**YOUR ASSIGNMENT:** Read the records below and copy each line that contains "clusterOf".

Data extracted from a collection
"""

-- ==== Sys2Proof/Machine/Retention.lean ====
section
/-! DEFINITION. Ageing, expiry, refresh and scrub of local memory, temperature bands and thermal fallback (R19, R28, R29, R99, R111-R125,
R461-R467, R476), and buckets that leak (R432). -/

namespace Sys2Proof.Machine

/-! ### Groups at a boundary (R117, R118) -/

/-- A group after a retention tick boundary. One held for its write-back wants a refresh each time its age reaches the figure again (R125). -/
def Group.aged (g : Group) (band rtick : Nat) (mapped : Bool) : Group :=
  let g := g.older
  if g.reaches band then
    match g.outcome mapped with
    | 1 => { g with pending := true, since := rtick, writeback := false, served := [] }
    | 2 => g.gone
    | _ => { g with pending := true, since := rtick, writeback := true, served := [], failed := false, held := none }
  else if g.pending && g.writeback && decide (figure band g.cls ≤ g.age) && decide (g.since + g.age ≤ rtick) then { g with since := rtick, served := [] }
  else g

/-! ### Where groups belong -/

/-- A core's task is on it, so that its groups age (R126). -/
def Core.ages (c : Core) : Bool := decide (c.seq.mode ≠ .staged) && decide (c.seq.mode ≠ .swapped)

/-- Some core that holds a commons address has its task on it. -/
def State.commonsAges (s : State) (cl off : Nat) : Bool :=
  (List.range 8).any (fun j => (s.core (8 * cl + j)).ages && ((s.core (8 * cl + j)).regionAt (0x2000000 + off)).isSome)

/-! ### RETENTION_TICK (R117, R118, R461, R462) -/

/-- Groups of a cluster that would expire at the boundary of the present cycle, though some of their rows are fresh (R117, R123): cluster,
memory (8 the commons) and group. -/
def State.verges (s : State) (cl : Nat) : List (Nat × Nat × Nat) :=
  let of := fun (n m : Nat) (isCommons : Bool) =>
    ((s.localOf n isCommons).groups.filter (fun p => decide (p.2.fresh ≠ 0)
      && s.onVerge cl p.2 ((s.ownerRegion n isCommons (2048 * p.1)).any (fun x => x.2.2.mapped)))).map (fun p => (cl, m, p.1))
  if s.rsub = 0 then (s.coresOf cl).flatMap (fun n => of n (n % 8) false) ++ of (8 * cl) 8 true else []

/-- The groups of one memory of core `n` a tick older: the state, and the offsets that expired. -/
def State.ageMem (s : State) (n : Nat) (isCommons : Bool) : State × List Nat :=
  let band := (s.cluster (clusterOf n)).csr.tempBand.toNat
  let l := s.localOf n isCommons
  let runs := fun (o : Nat) => if isCommons then s.commonsAges (clusterOf n) o else (s.core n).ages
  let mapped := fun (o : Nat) => (s.ownerRegion n isCommons o).any (fun x => x.2.2.mapped)
  let hit := (l.groups.filter (fun p => runs (2048 * p.1) && p.2.older.reaches band && p.2.outcome (mapped (2048 * p.1)) == 2)).map
    (fun p => 2048 * p.1)
  let gs := tmap (fun k g => if runs (2048 * k) then g.aged band s.rtick (mapped (2048 * k)) else g) l.groups
  (s.updLocal n isCommons (fun l => { l with groups := gs }), hit)

/-- The record of the groups of one region that expired at one boundary (R461, R462) (DEDUCED, log 56): the region that index `k` names to the
task whose lowest core is `holder`. -/
def State.expiryEvent (s : State) (n : Nat) (isCommons : Bool) (holder k : Nat) (offs : List Nat) : State :=
  match offs.filter (fun o => ((s.ownerRegion n isCommons o).map (fun x => (x.1, x.2.1))) == some (holder, k)) with
  | [] => s
  | o :: rest =>
    s.event 0x201 0 (some ((s.localOf n isCommons).group o).owner) (if isCommons then 2 else 1) (if isCommons then clusterOf n else n) 0
      ((if isCommons then 0x2000000 else 0) + o) (k + holder * 65536) (rest.length + 1)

"""

**ANSWER SECTION:**
  let band := (s.cluster (clusterOf n)).csr.tempBand.toNat
  let runs := fun (o : Nat) => if isCommons then s.commonsAges (clusterOf n) o else (s.core n).ages
    s.event 0x201 0 (some ((s.localOf n isCommons).group o).owner) (if isCommons then 2 else 1) (if isCommons then clusterOf n else n) 0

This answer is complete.